***** Listed records *****

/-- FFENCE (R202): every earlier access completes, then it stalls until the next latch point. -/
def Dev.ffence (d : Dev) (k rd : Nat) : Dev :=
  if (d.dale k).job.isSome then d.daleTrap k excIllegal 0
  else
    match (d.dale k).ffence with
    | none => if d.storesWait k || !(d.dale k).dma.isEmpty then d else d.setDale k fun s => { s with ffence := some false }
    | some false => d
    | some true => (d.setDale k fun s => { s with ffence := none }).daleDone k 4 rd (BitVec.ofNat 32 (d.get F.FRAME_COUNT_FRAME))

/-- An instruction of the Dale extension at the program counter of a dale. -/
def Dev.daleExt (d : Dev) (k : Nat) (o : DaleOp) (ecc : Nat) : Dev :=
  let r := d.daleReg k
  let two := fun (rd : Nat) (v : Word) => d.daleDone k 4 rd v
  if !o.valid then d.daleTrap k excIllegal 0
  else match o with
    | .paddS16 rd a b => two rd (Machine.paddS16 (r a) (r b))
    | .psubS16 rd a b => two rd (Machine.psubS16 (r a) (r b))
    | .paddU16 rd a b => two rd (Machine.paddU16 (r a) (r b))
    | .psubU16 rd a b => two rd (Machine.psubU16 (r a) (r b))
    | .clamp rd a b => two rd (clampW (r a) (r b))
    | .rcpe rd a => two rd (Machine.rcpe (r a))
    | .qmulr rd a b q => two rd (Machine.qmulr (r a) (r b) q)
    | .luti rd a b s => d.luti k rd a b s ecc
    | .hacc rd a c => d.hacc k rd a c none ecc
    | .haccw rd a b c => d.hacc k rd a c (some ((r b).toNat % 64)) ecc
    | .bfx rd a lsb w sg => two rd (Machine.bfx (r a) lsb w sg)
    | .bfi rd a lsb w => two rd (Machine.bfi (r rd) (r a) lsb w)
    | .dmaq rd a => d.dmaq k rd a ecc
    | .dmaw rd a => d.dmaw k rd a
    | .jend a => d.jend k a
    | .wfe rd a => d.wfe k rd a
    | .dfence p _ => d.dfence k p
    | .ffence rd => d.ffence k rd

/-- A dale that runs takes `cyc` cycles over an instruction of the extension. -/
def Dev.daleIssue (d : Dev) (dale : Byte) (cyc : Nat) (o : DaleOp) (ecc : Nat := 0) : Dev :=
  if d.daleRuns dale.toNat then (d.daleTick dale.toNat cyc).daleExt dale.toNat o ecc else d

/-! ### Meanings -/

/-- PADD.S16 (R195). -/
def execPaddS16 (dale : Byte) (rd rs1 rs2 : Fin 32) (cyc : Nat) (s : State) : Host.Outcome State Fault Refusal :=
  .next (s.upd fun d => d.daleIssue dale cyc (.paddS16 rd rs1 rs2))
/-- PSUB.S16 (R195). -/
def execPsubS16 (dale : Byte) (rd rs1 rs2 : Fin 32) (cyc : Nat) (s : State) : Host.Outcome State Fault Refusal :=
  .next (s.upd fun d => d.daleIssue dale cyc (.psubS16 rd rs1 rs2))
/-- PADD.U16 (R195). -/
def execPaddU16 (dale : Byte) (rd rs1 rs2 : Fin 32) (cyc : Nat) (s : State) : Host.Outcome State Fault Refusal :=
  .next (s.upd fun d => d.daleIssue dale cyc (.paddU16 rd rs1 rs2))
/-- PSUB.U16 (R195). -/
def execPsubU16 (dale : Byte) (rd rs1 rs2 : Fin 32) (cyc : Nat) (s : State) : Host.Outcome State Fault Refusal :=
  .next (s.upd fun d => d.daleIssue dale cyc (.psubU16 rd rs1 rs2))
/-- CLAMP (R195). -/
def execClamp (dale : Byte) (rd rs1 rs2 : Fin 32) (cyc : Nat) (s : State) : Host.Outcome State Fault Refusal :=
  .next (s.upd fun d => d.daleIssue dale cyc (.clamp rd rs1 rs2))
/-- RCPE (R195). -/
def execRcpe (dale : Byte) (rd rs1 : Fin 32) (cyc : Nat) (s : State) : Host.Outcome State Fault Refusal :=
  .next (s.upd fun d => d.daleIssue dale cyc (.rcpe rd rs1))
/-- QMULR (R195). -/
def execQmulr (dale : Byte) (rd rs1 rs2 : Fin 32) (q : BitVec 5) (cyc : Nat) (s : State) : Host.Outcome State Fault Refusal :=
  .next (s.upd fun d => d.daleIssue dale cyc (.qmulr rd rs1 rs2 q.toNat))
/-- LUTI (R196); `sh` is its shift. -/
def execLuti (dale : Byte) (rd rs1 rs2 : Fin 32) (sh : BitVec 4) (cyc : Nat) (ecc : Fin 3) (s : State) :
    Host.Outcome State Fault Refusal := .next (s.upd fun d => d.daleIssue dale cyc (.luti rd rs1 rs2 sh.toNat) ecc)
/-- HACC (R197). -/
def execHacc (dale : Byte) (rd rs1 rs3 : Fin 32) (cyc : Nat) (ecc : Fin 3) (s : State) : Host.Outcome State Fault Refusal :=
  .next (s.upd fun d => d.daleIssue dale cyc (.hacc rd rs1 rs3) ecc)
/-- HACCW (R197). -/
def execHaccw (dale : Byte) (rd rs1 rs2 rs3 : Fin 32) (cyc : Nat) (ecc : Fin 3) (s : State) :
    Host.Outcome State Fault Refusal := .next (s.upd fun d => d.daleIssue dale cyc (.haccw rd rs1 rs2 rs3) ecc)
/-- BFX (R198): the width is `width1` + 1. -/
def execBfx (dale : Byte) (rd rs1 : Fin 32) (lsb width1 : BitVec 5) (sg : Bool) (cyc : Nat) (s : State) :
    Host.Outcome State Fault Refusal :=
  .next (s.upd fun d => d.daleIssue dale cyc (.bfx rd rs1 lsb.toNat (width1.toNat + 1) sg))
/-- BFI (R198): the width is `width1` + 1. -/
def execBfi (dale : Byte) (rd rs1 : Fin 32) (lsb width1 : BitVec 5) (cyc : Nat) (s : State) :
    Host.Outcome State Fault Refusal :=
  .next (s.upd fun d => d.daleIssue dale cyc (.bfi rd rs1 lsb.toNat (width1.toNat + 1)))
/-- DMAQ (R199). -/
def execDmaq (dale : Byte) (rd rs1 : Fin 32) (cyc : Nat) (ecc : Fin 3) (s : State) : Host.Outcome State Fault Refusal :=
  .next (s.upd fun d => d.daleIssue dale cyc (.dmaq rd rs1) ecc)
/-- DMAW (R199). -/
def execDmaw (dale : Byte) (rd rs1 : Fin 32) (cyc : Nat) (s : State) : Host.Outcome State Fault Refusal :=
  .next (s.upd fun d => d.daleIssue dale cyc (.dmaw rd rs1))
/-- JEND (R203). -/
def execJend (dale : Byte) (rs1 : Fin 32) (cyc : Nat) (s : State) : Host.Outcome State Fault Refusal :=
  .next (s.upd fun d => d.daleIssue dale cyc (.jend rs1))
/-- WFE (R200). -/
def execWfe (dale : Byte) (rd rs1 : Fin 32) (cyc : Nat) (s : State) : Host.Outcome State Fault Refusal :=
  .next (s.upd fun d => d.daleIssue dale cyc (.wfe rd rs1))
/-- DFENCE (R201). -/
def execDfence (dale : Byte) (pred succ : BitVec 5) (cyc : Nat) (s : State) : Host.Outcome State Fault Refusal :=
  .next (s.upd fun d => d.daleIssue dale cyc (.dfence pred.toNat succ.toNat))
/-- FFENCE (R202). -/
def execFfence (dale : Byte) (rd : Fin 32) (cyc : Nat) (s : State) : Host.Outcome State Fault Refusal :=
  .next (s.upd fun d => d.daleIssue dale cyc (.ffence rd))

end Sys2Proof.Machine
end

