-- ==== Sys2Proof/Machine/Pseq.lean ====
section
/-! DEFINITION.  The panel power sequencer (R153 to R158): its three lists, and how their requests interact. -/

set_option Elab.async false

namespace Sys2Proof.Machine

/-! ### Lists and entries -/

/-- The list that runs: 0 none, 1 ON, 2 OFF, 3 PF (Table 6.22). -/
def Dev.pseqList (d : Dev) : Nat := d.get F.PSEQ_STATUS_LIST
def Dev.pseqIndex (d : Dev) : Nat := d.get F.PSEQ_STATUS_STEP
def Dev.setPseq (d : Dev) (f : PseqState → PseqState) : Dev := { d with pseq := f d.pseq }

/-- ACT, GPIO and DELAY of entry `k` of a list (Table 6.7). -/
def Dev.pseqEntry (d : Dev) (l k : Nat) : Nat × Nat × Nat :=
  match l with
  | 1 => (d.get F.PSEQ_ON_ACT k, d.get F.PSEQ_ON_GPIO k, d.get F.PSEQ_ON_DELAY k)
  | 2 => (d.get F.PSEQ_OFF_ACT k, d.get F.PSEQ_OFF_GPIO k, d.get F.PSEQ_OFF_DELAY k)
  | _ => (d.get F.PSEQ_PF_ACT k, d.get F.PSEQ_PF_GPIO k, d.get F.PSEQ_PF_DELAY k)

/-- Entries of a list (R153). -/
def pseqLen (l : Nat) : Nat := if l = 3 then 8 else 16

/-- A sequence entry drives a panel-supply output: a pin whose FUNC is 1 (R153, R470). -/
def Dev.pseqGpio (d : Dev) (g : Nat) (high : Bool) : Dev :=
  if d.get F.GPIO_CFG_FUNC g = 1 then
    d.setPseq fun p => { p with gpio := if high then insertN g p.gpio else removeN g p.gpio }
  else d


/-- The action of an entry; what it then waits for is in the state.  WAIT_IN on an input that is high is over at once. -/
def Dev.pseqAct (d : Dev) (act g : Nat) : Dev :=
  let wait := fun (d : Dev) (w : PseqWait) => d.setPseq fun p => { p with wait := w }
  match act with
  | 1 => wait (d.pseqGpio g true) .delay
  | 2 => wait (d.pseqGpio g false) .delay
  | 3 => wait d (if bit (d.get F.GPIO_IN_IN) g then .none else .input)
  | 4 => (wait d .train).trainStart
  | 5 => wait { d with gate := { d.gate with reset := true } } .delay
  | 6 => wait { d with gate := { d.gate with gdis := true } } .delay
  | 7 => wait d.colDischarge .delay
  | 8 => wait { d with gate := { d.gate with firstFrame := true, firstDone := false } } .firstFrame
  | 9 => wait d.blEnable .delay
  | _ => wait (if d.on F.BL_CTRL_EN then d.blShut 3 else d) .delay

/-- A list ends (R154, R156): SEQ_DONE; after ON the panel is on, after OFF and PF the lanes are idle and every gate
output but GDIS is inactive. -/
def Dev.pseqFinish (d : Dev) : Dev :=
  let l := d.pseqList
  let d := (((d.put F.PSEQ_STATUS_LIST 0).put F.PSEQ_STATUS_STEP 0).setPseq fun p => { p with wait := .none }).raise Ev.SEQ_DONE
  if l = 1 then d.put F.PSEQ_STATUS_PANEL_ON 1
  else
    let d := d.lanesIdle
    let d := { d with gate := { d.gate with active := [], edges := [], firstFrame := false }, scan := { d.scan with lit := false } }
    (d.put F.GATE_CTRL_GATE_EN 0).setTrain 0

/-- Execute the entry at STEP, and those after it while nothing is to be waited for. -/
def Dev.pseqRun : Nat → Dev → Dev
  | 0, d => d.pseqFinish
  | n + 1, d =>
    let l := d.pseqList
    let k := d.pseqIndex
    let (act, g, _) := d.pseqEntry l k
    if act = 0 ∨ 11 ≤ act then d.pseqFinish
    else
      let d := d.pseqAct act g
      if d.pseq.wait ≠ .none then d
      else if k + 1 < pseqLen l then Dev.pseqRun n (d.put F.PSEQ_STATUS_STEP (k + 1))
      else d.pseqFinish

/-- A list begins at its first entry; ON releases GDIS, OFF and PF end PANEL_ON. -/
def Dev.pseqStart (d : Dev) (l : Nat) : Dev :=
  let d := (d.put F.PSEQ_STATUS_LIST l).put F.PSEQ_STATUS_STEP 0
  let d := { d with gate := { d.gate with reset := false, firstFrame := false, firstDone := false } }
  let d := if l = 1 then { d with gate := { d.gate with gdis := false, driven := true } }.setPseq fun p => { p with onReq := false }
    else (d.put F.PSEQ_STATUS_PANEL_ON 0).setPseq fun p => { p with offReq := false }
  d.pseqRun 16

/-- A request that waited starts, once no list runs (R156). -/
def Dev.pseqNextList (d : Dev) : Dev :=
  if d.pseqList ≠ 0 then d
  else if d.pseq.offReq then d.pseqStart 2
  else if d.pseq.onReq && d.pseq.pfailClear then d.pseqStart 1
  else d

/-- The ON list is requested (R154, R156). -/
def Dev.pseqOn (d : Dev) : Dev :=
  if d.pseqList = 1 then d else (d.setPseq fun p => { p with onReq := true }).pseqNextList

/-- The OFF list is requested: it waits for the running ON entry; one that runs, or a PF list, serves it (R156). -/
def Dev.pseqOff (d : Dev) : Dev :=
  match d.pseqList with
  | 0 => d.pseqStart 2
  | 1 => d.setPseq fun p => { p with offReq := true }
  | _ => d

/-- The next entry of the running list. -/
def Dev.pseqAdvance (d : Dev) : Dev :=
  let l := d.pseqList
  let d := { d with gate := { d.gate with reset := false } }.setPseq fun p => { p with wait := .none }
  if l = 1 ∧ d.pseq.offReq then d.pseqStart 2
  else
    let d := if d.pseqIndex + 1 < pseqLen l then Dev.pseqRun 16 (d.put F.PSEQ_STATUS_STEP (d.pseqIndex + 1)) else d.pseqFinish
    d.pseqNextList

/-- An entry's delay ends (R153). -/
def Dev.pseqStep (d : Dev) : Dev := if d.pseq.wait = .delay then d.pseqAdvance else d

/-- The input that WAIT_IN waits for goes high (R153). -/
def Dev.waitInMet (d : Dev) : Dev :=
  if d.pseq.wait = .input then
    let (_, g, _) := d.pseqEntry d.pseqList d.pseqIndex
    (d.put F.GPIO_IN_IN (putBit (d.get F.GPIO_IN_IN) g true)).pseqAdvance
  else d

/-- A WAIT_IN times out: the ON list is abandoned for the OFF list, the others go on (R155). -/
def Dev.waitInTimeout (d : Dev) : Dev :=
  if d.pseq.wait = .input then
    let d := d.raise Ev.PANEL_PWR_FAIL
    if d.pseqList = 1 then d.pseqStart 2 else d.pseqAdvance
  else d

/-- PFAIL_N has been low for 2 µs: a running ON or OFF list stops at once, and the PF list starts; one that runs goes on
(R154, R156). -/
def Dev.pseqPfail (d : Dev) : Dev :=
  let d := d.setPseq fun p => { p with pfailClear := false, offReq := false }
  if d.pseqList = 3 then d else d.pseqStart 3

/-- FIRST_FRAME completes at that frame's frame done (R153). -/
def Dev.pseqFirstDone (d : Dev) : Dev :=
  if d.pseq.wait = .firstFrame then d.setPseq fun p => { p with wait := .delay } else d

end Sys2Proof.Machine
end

*****

Find the lines above that contain the word "BitVec" and copy each one.

= Answer space =
    | some true => (d.setDale k fun s => { s with ffence := none }).daleDone k 4 rd (BitVec.ofNat 32 (d.get F.FRAME_COUNT_FRAME))
def execQmulr (dale : Byte) (rd rs1 rs2 : Fin 32) (q : BitVec 5) (cyc : Nat) (s : State) : Host.Outcome State Fault Refusal :=
def execLuti (dale : Byte) (rd rs1 rs2 : Fin 32) (sh : BitVec 4) (cyc : Nat) (ecc : Fin 3) (s : State) :
def execBfx (dale : Byte) (rd rs1 : Fin 32) (lsb width1 : BitVec 5) (sg : Bool) (cyc : Nat) (s : State) :
def execBfi (dale : Byte) (rd rs1 : Fin 32) (lsb width1 : BitVec 5) (cyc : Nat) (s : State) :
def execDfence (dale : Byte) (pred succ : BitVec 5) (cyc : Nat) (s : State) : Host.Outcome State Fault Refusal :=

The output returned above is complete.